N.B.: Since this chapter was written, Facebook has added more security and privacy measures to its API. Some of the code in this Jupyter Notebook requires somewhat privileged access to run. A sandboxed application registered with Facebook is fairly limited in terms of what information it can access. The use of certain endpoints must be reviewed and approved by Facebook. For more information, please read Facebook's documentation on reviewable features: https://developers.facebook.com/docs/apps/review.

In [ ]:
# Copy and paste in the value you just got from the inline frame into this variable and execute this cell.
# Keep in mind that you could have just gone to https://developers.facebook.com/tools/access_token/
# and retrieved the "User Token" value from the Access Token Tool

ACCESS_TOKEN = ''

Example 1. Making Graph API requests over HTTP

In [ ]:
import requests # pip install requests
import json

base_url = 'https://graph.facebook.com/me'

# Specify which fields to retrieve
fields = 'id,name,likes.limit(10){about}'

url = '{0}?fields={1}&access_token={2}'.format(base_url, fields, ACCESS_TOKEN)

# This API is HTTP-based and could be requested in the browser,
# with a command line utlity like curl, or using just about
# any programming language by making a request to the URL.
# Click the hyperlink that appears in your notebook output
# when you execute this code cell to see for yourself...
print(url)

# Interpret the response as JSON and convert back
# to Python data structures
content = requests.get(url).json()

# Pretty-print the JSON and display it
print(json.dumps(content, indent=1))

Example 2. Querying the Graph API with Python

Facebook SDK for Python API reference: http://facebook-sdk.readthedocs.io/en/v2.0.0/api.html

In [ ]:
import facebook # pip install facebook-sdk
import json

# A helper function to pretty-print Python objects as JSON
def pp(o):
    print(json.dumps(o, indent=1))

# Create a connection to the Graph API with your access token
g = facebook.GraphAPI(ACCESS_TOKEN, version='2.10')

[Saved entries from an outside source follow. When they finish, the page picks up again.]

/-- Format of the destination. -/
def Job.fmt (j : Job) : Format := (j.dest.fmt).getD .fp32

/-- The old value that accumulate mode reads. -/
def Job.old (j : Job) (c : Chip) (e : Entry) (i : Nat) : W32 :=
  .ofNat 32 (ofBytes ((List.range 4).map fun b => peekMem c e (j.dest.addr + 4 * i + b)))

/-- Writes the results of some rows and columns (R118): converted, accumulated or as node lists; `all` lists every
output of the operation, for current scaling. -/
def Job.write (j : Job) (e : Entry) (die : Nat) (rows cols : List Nat) (all : Unit → List FVal)
    (hold : TRef → Nat → Bool) (c : Chip) : Chip :=
  let pairs := sortBy (fun x => j.sidx 0 x.1 x.2) (cols.flatMap fun n => rows.map fun r => (r, n))
  if j.mode = 0 then
    let xs := pairs.map fun (r, n) => (j.sidx 0 r n, j.lidx r n, f32v ((j.out r n).headD f32zero))
    let c := markIf (xs.any fun x => !x.2.2.finite) e .array j.dest.tid die c
    let (k, c) := writeScale j.dest.tid j.fmt all c
    commitValues e j.dest j.fmt j.nDest j.conv k die xs hold c (j.tiny rows cols)
  else if j.mode = 1 then
    let xs := pairs.map fun (r, n) =>
      (j.sidx 0 r n, f32add (j.old c e (j.sidx 0 r n)) ((j.out r n).headD f32zero))
    let c := markIf (xs.any fun x => !f32finite x.2) e .array j.dest.tid die c
    commitF32 e j.dest xs hold c
  else
    let np := planesOf j.mode (cdiv j.kElems 128) j.kFirst j.kCount
    let xs := (List.range np).flatMap fun p => pairs.map fun (r, n) => (j.sidx p r n, (j.out r n).getD p f32zero)
    let c := markIf (xs.any fun x => !f32finite x.2) e .array j.dest.tid die c
    commitF32 e j.dest xs hold c (j.tiny rows cols)

/-- What `Job.write` writes. -/
def Job.writes (j : Job) (e : Entry) (rows cols : List Nat) (all : Unit → List FVal) (c : Chip) : List Wr :=
  let pairs := sortBy (fun x => j.sidx 0 x.1 x.2) (cols.flatMap fun n => rows.map fun r => (r, n))
  if j.mode = 0 then
    wrsOf j.dest (convertOut c.run.step j.dest j.fmt j.nDest j.conv (writeScale j.dest.tid j.fmt all c).1
      (pairs.map fun (r, n) => (j.sidx 0 r n, j.lidx r n, f32v ((j.out r n).headD f32zero)))).bytes
  else if j.mode = 1 then
    (f32For j.dest (pairs.map fun (r, n) =>
      (j.sidx 0 r n, f32add (j.old c e (j.sidx 0 r n)) ((j.out r n).headD f32zero))) c).1
  else
    (f32For j.dest ((List.range (planesOf j.mode (cdiv j.kElems 128) j.kFirst j.kCount)).flatMap fun p =>
      pairs.map fun (r, n) => (j.sidx p r n, (j.out r n).getD p f32zero)) c).1

/-! ### The descriptor (R144) -/

/-- The fields of an Array descriptor. -/
structure ArrD where
  stat : TRef
  weights : TRef
  dest : TRef
  nCols : Nat
  kElems : Nat
  chunk : Nat
  kFirst : Nat
  kCount : Nat
  deadline : Nat
  mode : Nat
  conv : Nat
  rows : Nat
  deriving DecidableEq, Repr

def arrD (d : Desc) : ArrD :=
  ⟨tref d 16, tref d 48, tref d 80, byt d 112 4, byt d 116 3, 16 * (byt d 119 1 + 1), byt d 120 2, byt d 122 2,
    fld d 124 22 10, fld d 124 20 2, fld d 124 16 4, fld d 124 0 9⟩

def ArrD.kTotal (a : ArrD) : Nat := cdiv a.kElems 128

/-- The rate class of the operand pair. -/
def ArrD.cls (a : ArrD) : Option Nat :=
  match a.stat.fmt, a.weights.fmt with
  | some f, some g => rateClass f g
  | _, _ => none

/-- Elements of the destination (R119). -/
def ArrD.nDest (a : ArrD) : Nat := planesOf a.mode a.kTotal a.kFirst a.kCount * (a.rows * a.nCols)

/-- The checks of an armed Array descriptor (R145); `deadlines` tells whether the queue knows the deadline field
(R380). -/
def checkArray (c : Chip) (d : Desc) (deadlines : Bool) : Option Nat :=
  let a := arrD d
  let cls := a.cls.getD 8
  let reserved := a.mode = 3 || fld d 124 9 7 != 0 || a.conv.testBit 3 || refReserved d 16 || refReserved d 48 ||
    refReserved d 80 || (!deadlines && a.deadline != 0)
  let badDest := match a.dest.fmt with
    | none => true
    | some f => (a.mode != 0 && f != .fp32) || (a.mode = 0 && f.block && a.dest.layout != 1)
  let format := a.cls.isNone || badDest || (cls = 4 && a.kFirst % 2 = 1) || 2 ≤ a.conv % 4 ||
    badShape a.stat a.rows a.kElems || badShape a.weights a.nCols a.kElems || badShape a.dest a.rows a.nCols
  let work := residentBytes (a.stat.fmt.getD .fp32) a.rows (128 * a.kCount) + treeState cls a.chunk a.kTotal
  let extent := rowsCap cls < a.rows || 8388480 < a.kElems || a.kTotal < a.kFirst + a.kCount ||
    (a.mode != 2 && (a.kFirst != 0 || a.kCount != a.kTotal)) || 3 * 2 ^ 20 < work ||
    overExtent a.stat (a.stat.span (a.rows * a.kElems)) || overExtent a.weights (a.weights.span (a.nCols * a.kElems)) ||
    overExtent a.dest (a.dest.span a.nDest)
  let access := refAccess c a.stat false false || refAccess c a.weights false false || refAccess c a.dest true false
  if reserved then some 0x04
  else if format then some 0x10
  else if a.nCols = 0 || a.kElems = 0 || a.kCount = 0 || a.rows = 0 then some 0x01
  else if extent then some 0x02
  else if access then some 0x0E
  else none

/-! ### STREAM (R115) -/

/-- Place of a K-block result in the tree state. -/
def ArrD.treeKey (a : ArrD) (r n k : Nat) : Nat := (r * a.nCols + n) * a.kTotal + k

/-- A result held at a place of the tree state. -/
def treeAt (m : FMap (BitVec 33)) (k : Nat) : Option (BitVec 33) := (m.find? fun x => x.1 = k).map (·.2)

/-- The operation of one descriptor as a job over its own rows: the resident operand as tile SRAM holds it (R112), the
weights as they stream, and the tree state of earlier passes (R116). -/
def arrJob (c : Chip) (e : Entry) : Job :=
  let a := arrD e.desc
  let s := mkSrc c e a.stat (a.rows * a.kElems)
  let w := mkSrc c e a.weights (a.nCols * a.kElems)
  let stream := { e with held := [] }
  { stat := fun r i => s.val c e (storeIdx a.stat.layout a.rows a.kElems r i)
    weight := fun n i => w.val c stream (storeIdx a.weights.layout a.nCols a.kElems n i)
    kElems := a.kElems
    kFirst := a.kFirst
    kCount := a.kCount
    mode := a.mode
    conv := a.conv
    dest := a.dest
    nDest := a.nDest
    held := fun r n k => treeAt e.tree (a.treeKey r n k)
    done := fun _ _ => none
    sidx := fun p r n =>
      if a.mode = 2 then p * (a.rows * a.nCols) + r * a.nCols + n else storeIdx a.dest.layout a.rows a.nCols r n
    lidx := fun r n => r * a.nCols + n }

/-- Whether two operations stand at one position, so that they can run as one. -/
def samePlace (x y : Entry) : Bool :=
  x.chunk == y.chunk && x.kblock == y.kblock && x.groups == y.groups && x.from_ == y.from_

/-- Batchable descriptors (R133), at one position where the host restarts them (R136, R411). -/
def batchable (x y : Entry) : Bool :=
  let a := arrD x.desc
  let b := arrD y.desc
  a.deadline != 0 && b.deadline != 0 && byt x.desc 48 32 == byt y.desc 48 32 && a.kElems == b.kElems &&
    a.kFirst == b.kFirst && a.kCount == b.kCount && a.nCols == b.nCols && a.chunk == b.chunk && a.mode == b.mode &&
    a.conv == b.conv && a.stat.format == b.stat.format && a.weights.format == b.weights.format &&
    a.dest.format == b.dest.format && samePlace x y

/-- The members that run with an entry, in the order of their rows: its batch, or itself (R134, R136). -/
def membersOf (c : Chip) (e : Entry) : List Entry :=
  match e.lead with
  | none => [e]
  | some l => sortBy (·.seat) (c.ory.entries.filter fun x => decide (x.lead = some l) && decide (x.phase = .started))

/-- Columns of a commit group: group `g` of chunk `ci` (R115). -/
def groupCols (a : ArrD) (ci g : Nat) : List Nat :=
  let lo := ci * a.chunk + 16 * g
  span lo (min (lo + 16) (min ((ci + 1) * a.chunk) a.nCols))

/-- Groups of a chunk. -/
def chunkGroups (a : ArrD) (ci : Nat) : Nat := cdiv (min a.chunk (a.nCols - ci * a.chunk)) 16

/-- Whether the pass at K-block `k` is the last of the range. -/
def lastPass (cls kFirst kCount k : Nat) : Bool := kFirst + kCount ≤ k + kStep cls

/-- K-blocks of a pass (R111). -/
def passBlocks (cls kFirst kCount k : Nat) : List Nat := span k (min (k + kStep cls) (kFirst + kCount))

/-- The position after a group: the next group, pass or chunk. -/
def nextPos (cls kFirst kCount groups : Nat) (e : Entry) : Entry :=
  if e.groups + 1 < groups then { e with groups := e.groups + 1 }
  else if lastPass cls kFirst kCount e.kblock then 
    { e with chunk := e.chunk + 1, kblock := kFirst, groups := 0, from_ := 0, tree := [], wide := [] }
  else { e with kblock := e.kblock + kStep cls, groups := e.from_ }

/-- Reduced indices of some K-blocks. -/
def kIndices (kElems : Nat) (ks : List Nat) : List Nat :=
  ks.flatMap fun k => span (128 * k) (min (128 * k + 128) kElems)

/-- Whether decoding these elements widens a NaN or Inf: block formats, and FP8 beside a 16-bit operand (R41, R46). -/
def widensSpecial (s : Src) (cls : Nat) (c : Chip) (e : Entry) (idx : List Nat) : Bool :=
  (s.f.block || (cls = 16 && s.f.scaled)) && idx.any fun i => !(s.raw c e i).finite

/-- The reads that load the resident operand, of the whole range, into tile SRAM (R112, R117). -/
def statAccs (c : Chip) (e : Entry) : List Acc :=
  let a := arrD e.desc
  let ks := kIndices a.kElems (span a.kFirst (a.kFirst + a.kCount))
  (mkSrc c e a.stat (a.rows * a.kElems)).accs c e
    (sortBy id ((List.range a.rows).flatMap fun r => ks.map (storeIdx a.stat.layout a.rows a.kElems r)))

/-- The accesses of one member in one group; the resident operand makes none once it is loaded. -/
def groupAccs (c : Chip) (e : Entry) (cls ci k g : Nat) : List Acc :=
  let a := arrD e.desc
  let j := arrJob c e
  let ks := kIndices a.kElems (passBlocks cls a.kFirst a.kCount k)
  let cols := groupCols a ci g
  let last := lastPass cls a.kFirst a.kCount k
  let out := j.indices (List.range a.rows) cols
  statAccs c e ++
  ((mkSrc c e a.weights (a.nCols * a.kElems)).accs c e
    (cols.flatMap fun n => ks.map (storeIdx a.weights.layout a.nCols a.kElems n))).map (fun x => { x with again := true }) ++
  (if last && a.mode = 1 then (elemRanges .fp32 a.nDest out).map fun (o, n) => { Acc.rd a.dest o n with again := true } else []) ++
  (if last then wrAccs a.dest j.fmt a.nDest out else [])

/-- Every result of the operation, for current scaling (R66). -/
def arrAll (c : Chip) (e : Entry) : List FVal :=
  let a := arrD e.desc
  (List.range a.rows).flatMap fun r => (List.range a.nCols).map fun n => f32v (((arrJob c e).out r n).headD f32zero)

# Execute a few example queries:

# Get my ID
pp(g.get_object('me'))
In [ ]:
# Get the connections to an ID
# Example connection names: 'feed', 'likes', 'groups', 'posts'
pp(g.get_connections(id='me', connection_name='likes'))
In [ ]:
# Search for a location, may require approved app
pp(g.request("search", {'type': 'place', 'center': '40.749444, -73.968056', 'fields': 'name, location'}))

Example 3. Querying the Graph API for Mining the Social Web and Counting Fans

In [ ]:
# Search for a page's ID by name
pp(g.request("search", {'q': 'Mining the Social Web', 'type': 'page'}))

# Grab the ID for the book and check the number of fans
mtsw_id = '146803958708175'
pp(g.get_object(id=mtsw_id, fields=['fan_count']))

Example 4. Querying the Graph API for Open Graph objects by their URLs

In [ ]:
# MTSW catalog link
pp(g.get_object('http://shop.oreilly.com/product/0636920030195.do'))

# PCI catalog link
pp(g.get_object('http://shop.oreilly.com/product/9780596529321.do'))

Example 5. Counting total number of page fans

In [ ]:
# The following code may require the developer's app be submitted for review and
# approved. See https://developers.facebook.com/docs/apps/review

# Take, for example, three popular musicians and their page IDs.
taylor_swift_id = '19614945368'
drake_id = '83711079303'
beyonce_id = '28940545600'

# Declare a helper function for retrieving the total number of fans ('likes') a page has 
def get_total_fans(page_id):
    return int(g.get_object(id=page_id, fields=['fan_count'])['fan_count'])

tswift_fans = get_total_fans(taylor_swift_id)
drake_fans = get_total_fans(drake_id)
beyonce_fans = get_total_fans(beyonce_id)

print('Taylor Swift: {0} fans on Facebook'.format(tswift_fans))
print('Drake:        {0} fans on Facebook'.format(drake_fans))
print('Beyoncé:      {0} fans on Facebook'.format(beyonce_fans))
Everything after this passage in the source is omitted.